• Minerva anestesiologica · Nov 2019

    Observational Study

    The prognostic role of red blood cell distribution width in transfused and non-transfused critically ill patients.

    • Alberto Fogagnolo, Savino Spadaro, Fabio S Taccone, Riccardo Ragazzi, Anna Romanello, Alberto Fanni, Elisabetta Marangoni, Federico Franchi, Sabino Scolletta, and Carlo A Volta.
    • Unit of Anesthesia and Intensive Care, Department of Morphology, Experimental Medicine and Surgery, Sant'Anna University Hospital, University of Ferrara, Ferrara, Italy.
    • Minerva Anestesiol. 2019 Nov 1; 85 (11): 1159-1167.

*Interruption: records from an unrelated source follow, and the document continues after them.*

-- ==== Sys2Proof/Safety.lean ====
section
/-! DEFINITION. What claims are stated in: the state invariant (R28 and the ranges of R11), reachable states, and fair
runs (R109). -/

namespace Sys2Proof.Machine

/-- The invariants (a) to (e) of R28; (a) holds by the type of `idx` and is stated all the same. -/
structure R28 (s : State) : Prop where
  idxRange : s.idx.val ≤ 32
  doneIdle : s.done = true → s.idx = 0
  pwmAtDwell : s.booted = true → (s.timer.mode = .pwm ↔ ∃ p, s.fg = .dwell p)
  edgeEnableInTick : s.booted = true → (s.eie = true ↔ s.timer.mode = .tick)
  settleNeedsGie : s.isr = .edgeSettle → s.gie = true

/-- The invariant every step keeps: R28, the parameters' constraints (R5), the widths of `tick` and `acc` (R12, R13),
interrupts on exactly after BOOT_OK (R21, R98, R99), the two timer configurations at their positions (R19), the pin at its
position (R22), and no handler, no tick pending during a dwell (R82). -/
structure StateInv (s : State) : Prop where
  valid : s.params.Valid
  tickWidth : s.tick < 2 ^ s.params.tickW
  accWidth : s.acc < 2 ^ s.params.accW
  doneIdle : s.done = true → s.idx = 0
  gieBooted : s.gie = s.booted
  notBooted : s.booted = false → s.eie = false ∧ s.isr = .none ∧ s.act = .low
  tickMode : s.booted = true → (∀ p, s.fg ≠ .dwell p) →
    s.tmr = .tickCfg ∧ s.eie = true ∧ s.act = .low
  pwmMode : ∀ p, s.fg = .dwell p →
    s.tmr = .pwmCfg p ∧ s.eie = false ∧ s.act = .pwm (widthOf s.params p) ∧
    s.isr = .none ∧ s.tpend = false

/-- The indicator events of `n` toggles that start from the level `l` (R23). -/
def blinks (l : Bool) (n : Nat) : List PinEvent := (List.range n).map fun k => .ind (l ^^ (k % 2 == 0))

/-- Booted, in TickMode, with no handler in progress and nothing pending: where a script of R49 starts. -/
structure Quiet (s : State) : Prop where
  valid : s.params.Valid
  booted : s.booted = true
  gie : s.gie = true
  eie : s.eie = true
  isr : s.isr = .none
  tmr : s.tmr = .tickCfg
  tpend : s.tpend = false
  elatch : s.elatch = ⟨false, false⟩

/-- `n` steps of the machine, stopping at the first that is no next state. -/
def runSteps (n : Nat) (s : State) : Host.Outcome State Fault Refusal := Sys2Proof.core.run n s

/-- A good state: not the fail-stop HALT, which "is never a good final state" (R99). -/
def Good (s : State) : Prop := s.fg ≠ .halt

/-- The states that the agents' steps reach from reset under valid parameters, in any interleaving (R6, R35). -/
inductive Reachable : State → Prop where
  | reset (p : Params) (h : p.Valid) : Reachable (State.resetWith p)
  | step {s t : State} (i : Instr) (hs : Reachable s) (hi : i.mnemonic ∈ Mnemonic.steps)
      (h : exec i s = .next t) : Reachable t

/-- An infinite run: `ι n` is the agent's step that takes `σ n` to `σ (n + 1)` (R109: "A run never ends"). -/
structure Run (σ : Nat → State) (ι : Nat → Instr) : Prop where
  agent : ∀ n, (ι n).mnemonic ∈ Mnemonic.steps
  moves : ∀ n, exec (ι n) (σ n) = .next (σ (n + 1))

/-- Weak fairness of one step: if it stays enabled, it is taken. -/
def FairTo (σ : Nat → State) (ι : Nat → Instr) (m : Mnemonic) : Prop :=
  ∀ n, (∀ k, n ≤ k → enabled (σ k) m = true) → ∃ k, n ≤ k ∧ (ι k).mnemonic = m

/-- The fairness R109 assumes: of ACT_EXIT, of the enabled handlers, of the foreground; none of the environment. -/
def Fair (σ : Nat → State) (ι : Nat → Instr) : Prop :=
  ∀ m ∈ Mnemonic.steps, m.isEnv = false → FairTo σ ι m

end Sys2Proof.Machine
end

    BackgroundRed blood cell distribution width (RDW) value is gaining popularity as a prognostic factor in critically ill patients. However, its role in transfused patients is unclear. The aim of this study was to evaluate the predictive value of Red blood cell distribution width (RDW) on Intensive Care Unit (ICU) admission for 90-day mortality among either transfused or non-transfused critically ill patients.MethodsThis observational cohort study includes 286 patients with at least 48 hours of ICU length of stay. Patients were analyzed separately in two groups, depending on whether or not they were transfused in the last 72 hours before ICU admission.ResultsOne hundred seventeen (117) patients (41%) were transfused. Patients with high RDW on admission (N.=181, 63%) had higher 90-day mortality both in non-transfused (26/87, 30% vs. 12/82, 14% P=0.03) or transfused (39/94, 41% vs. 2/23, 8% P=0.003) patients. The area under the curve of admission RDW values to predict 90-day mortality was 0.660 and 0.610 for non-transfused and transfused patients, respectively. The Youden Index analysis showed that an RDW value of 14.3% was the best cut-off to predict mortality in the non-transfused group, while 15.3% was the best cut-off in the transfused group.ConclusionsHigh RDW values on ICU admission are independently associated with 90-day mortality in critically ill patients regardless of previous red blood cells transfusion. However, we identified two different cut-offs of "high RDW" to be used in ICU in transfused and non-transfused patients.